1.1 Coefficient of determination (R²)

The R² provides a measure of level of the linear relationship between the estimated and the actual values. The R² is obtained by:

$$ R^{2} = \frac{{\sum\nolimits_{i = 1}^{n} {\left( {X_{i,act} - X_{act,avg} } \right)}^{2} - \sum\nolimits_{i = 1}^{n} {\left( {X_{i,est} - X_{i,act} } \right)}^{2} }}{{\sum\nolimits_{i = 1}^{n} {\left( {X_{i,act} - X_{act,avg} } \right)}^{2} }} $$

1.2 Mean absolute percentage error (MAPE)
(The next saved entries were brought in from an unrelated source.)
/-- The window descriptor of a CONV, when its bytes can be read. -/
def State.teWin (s : State) (d : Nat) (p : Placed) (c : TeCmd) : Option Win :=
  match s.opBuf d p (descOp1 p.desc) with
  | some e => if c.aOff % 64 = 0 ∧ c.aOff + 64 ≤ e.length then some (Win.parse (s.bytes (e.base + c.aOff) 64)) else none
  | none => none

/-- The checks of R171 in their order, with those of R233 for a CONV; 0 when all pass. -/
def State.teCheck (s : State) (d : Nat) (p : Placed) (c : TeCmd) (win : Option (Option Win)) : Nat :=
  let conv := win.isSome
  let w := win.join
  let shape := match w with
    | some x => x.teRules c.aFmt c.k c.m
    | none => true
  let aRegions := match win with
    | none => c.aRows p.desc
    | some (some x) => x.regions c.aFmt (descOp1 p.desc) c.aOff
    | some none => [⟨descOp1 p.desc, c.aOff, 0, 1, 64⟩]
  let ins := aRegions ++ c.bRows p.desc ++ c.cRows
  let offs := [c.aOff, c.bOff, c.outOff, c.cOff] ++ (if isMx c.aFmt then [c.aScale] else []) ++ (if isMx c.bFmt then [c.bScale] else [])
  firstFailing
    [(2, decide (c.aFmt ≤ 12) && decide (c.bFmt ≤ 12) && decide (c.outFmt ≤ 3) && (is16 c.aFmt == is16 c.bFmt) &&
        (!decide (c.outFmt = 1) || c.integer) && !(c.accIn && c.bias) && c.reserved),
     (3, decide (1 ≤ c.m) && decide (1 ≤ c.k) && decide (1 ≤ c.n) && (if conv then decide (c.lda = 0) else decide (rowBytes c.aFmt c.k ≤ 64 * c.lda)) &&
        decide (rowBytes c.bFmt c.k ≤ 64 * c.ldb) && decide (c.n * c.outBytes ≤ 64 * c.ldo) && shape),
     (4, offs.all (fun o => decide (o % 64 = 0))),
     (5, s.handlesOk d p ([descOp1 p.desc, descOp2 p.desc, descOut p.desc] ++ (if c.accIn ∨ c.bias then [c.cHandle] else [])) &&
        (!(c.accIn || c.bias) || !decide (c.cHandle = 0))),
     (6, s.boundsOk d p (ins ++ [c.dRows p.desc])),
     (7, !descInPlace p.desc && ins.all (fun r => !r.meets (c.dRows p.desc)))]

/-- A zero is +0 (R166). -/
def Val.posZero (v : Val) : Val := if v.isZero then .zero else v

/-- The exact sum of products of a group (R164). -/
def groupSum (xs ys : List Val) : Val := ((xs.zip ys).foldl (fun a e => a.add (e.1.mul e.2)) Val.zero).posZero

/-- Cut a list into pieces of `n`; the first argument bounds the number of pieces. -/
def chunks {α : Type} : Nat → Nat → List α → List (List α)
  | 0, _, _ => []
  | _ + 1, _, [] => []
  | k + 1, n, xs => xs.take n :: chunks k n (xs.drop n)

/-- One step of the floating-point path of the narrow classes (R164): the group's sum by both scales, rounded once, added to the accumulator.
The Bool tells whether an infinity was produced, be it a product of a group whose sum is NaN (R167). -/
def groupStep32 (acc : Val × Bool) (xs ys : List Val) (sa sb : Nat) : Val × Bool :=
  let g := groupSum xs ys
  let v := ((g.mul (scaleVal sa)).mul (scaleVal sb)).f32
  let r := (acc.1.add32 v).posZero
  (r, acc.2 || (xs.zip ys).any (fun e => (e.1.mul e.2).isInf) || g.isInf || v.isInf || r.isInf)

/-- The floating-point path of the narrow classes over groups of 32 (R164); a missing scale is a factor of 1. -/
def dotNarrow (start : Val) (xs ys : List Val) (sas sbs : List Nat) : Val × Bool :=
  let n := xs.length / 32 + 1
  ((chunks n 32 xs).zip (chunks n 32 ys)).zipIdx.foldl
    (fun acc g => groupStep32 acc g.1.1 g.1.2 (sas.getD g.2 127) (sbs.getD g.2 127)) (start, false)

/-- Exponent of the leading bit of a number, when it is not zero. -/
def Val.top : Val → Option Int
  | .fin _ m e => if m = 0 then none else some (topExp m e)
  | _ => none

/-- The sum of finite terms in a window of 48 bits from the largest exponent down, with one sticky bit below it (R165): bits below the window are cut from
each magnitude; an exact zero with a sticky bit takes the sign of the largest term. DEDUCED. -/
def windowSum (ts : List Val) : Val :=
  match ts.filterMap Val.top with
  | [] => .zero
  | e :: es =>
    let lo := es.foldl max e - 47
    let parts : List (Int × Bool) := ts.map (fun t => match t with
      | .fin n m x =>
        let q := shiftTo m x lo
        (if n then -(q : Int) else (q : Int), !decide (shiftTo q lo (min lo x) = shiftTo m x (min lo x)))
      | _ => (0, false))
    let total : Int := parts.foldl (fun (a : Int) t => a + t.1) 0
    let sticky := parts.any (fun t => t.2)
    let big := ts.foldl (fun a t => if a.abs.lt false t.abs then t else a) Val.zero
    let neg := decide (total < 0) || (decide (total = 0) && big.sign)
    if total = 0 ∧ ¬ sticky then .zero else fp32.round (.fin neg (2 * total.natAbs + b2n sticky) (lo - 1))

/-- One group of four products with the accumulator (R165, R166). -/
def windowStep (acc : Val × Bool) (xs ys : List Val) : Val × Bool :=
  let terms := acc.1 :: (xs.zip ys).map (fun e => e.1.mul e.2)
  let special := terms.foldl (fun a t => a.add (match t with | .fin _ _ _ => Val.zero | x => x)) Val.zero
  let r := match special with
    | .fin _ _ _ => (windowSum terms).posZero
    | x => x
  (r, acc.2 || terms.any (fun t => t.isInf) || r.isInf)

/-- The floating-point path of the 16-bit class (R165). -/
def dot16 (start : Val) (xs ys : List Val) : Val × Bool :=
  let n := xs.length / 4 + 1
  ((chunks n 4 xs).zip (chunks n 4 ys)).foldl (fun acc g => windowStep acc g.1 g.2) (start, false)

/-- A row of an operand as the product takes it: raw elements and one scale byte for each group of 32 (none without MX). -/
structure TeRow where
  raws : List Nat
  scales : List Nat
deriving DecidableEq, Repr

/-- One output element: its bits with the flags (R163 to R167). `start` is C, the bias or zero, as a number. -/
def teElem (c : TeCmd) (start : Val) (a b : TeRow) : Nat × Fl :=
  if c.integer then
    let x := (a.raws.zip b.raws).foldl (fun t e => t + intElem c.aFmt e.1 * intElem c.bFmt e.2) 0
    let v := start.add (Val.ofInt x)
    match v with
    | .fin n m e =>
      if c.outFmt = 1 then intOut 14 (roundInt n m e)
      else teOut v.posZero false
    | _ => (0, Fl.none)
  else
    let xs := a.raws.map (elemVal c.aFmt)
    let ys := b.raws.map (elemVal c.bFmt)
    let r := if is16 c.aFmt then dot16 start xs ys else dotNarrow start xs ys a.scales b.scales
    teOut r.1.posZero r.2
where
  /-- The output conversion of R167, a result that rounds to zero as +0 (R166), with the infinities produced on the way. -/
  teOut (v : Val) (inf : Bool) : Nat × Fl :=
    let f := if c.outFmt = 2 then bf16 else if c.outFmt = 3 then fp16 else fp32
    let o := f.out c.sat (match v with
      | .fin n m e => if (f.roundMag m e).1 = 0 then .zero else .fin n m e
      | x => x)
    (o.1, { o.2 with inf := o.2.inf || inf })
The MAPE shows the mean absolute percentage difference between the estimated and actual data. The MAPE is calculated by following equation:

$$ MAPE = \frac{1}{n}\sum\limits_{i = 1}^{n} {\left| {\frac{{X_{i,est} - X_{i,act} }}{{X_{i,act} }}} \right| \times 100} $$

1.3 Mean absolute bias error (MABE)

The MABE represents the average quantity of total absolute bias errors between estimated and actual values and is defined by:

$$ MABE = \frac{1}{n}\sum\limits_{i = 1}^{n} {\left| {X_{i,est} - X_{i,act} } \right|} $$

1.4 Root mean square error (RMSE)

The RMSE determines the precision of the model by comparing the deviation between the estimated and actual data. The RMSE has always a positive value and is calculated by:

$$ RMSE = \sqrt {\frac{1}{n}\sum\limits_{i = 1}^{n} {\left( {X_{i,est} - X_{i,act} } \right)}^{2} } $$

where X _i,est, X _i,act and X _act,avg represent the ith estimated value based upon the applied approaches, ith actual value and average of actual values, respectively. Also, n is the number of data.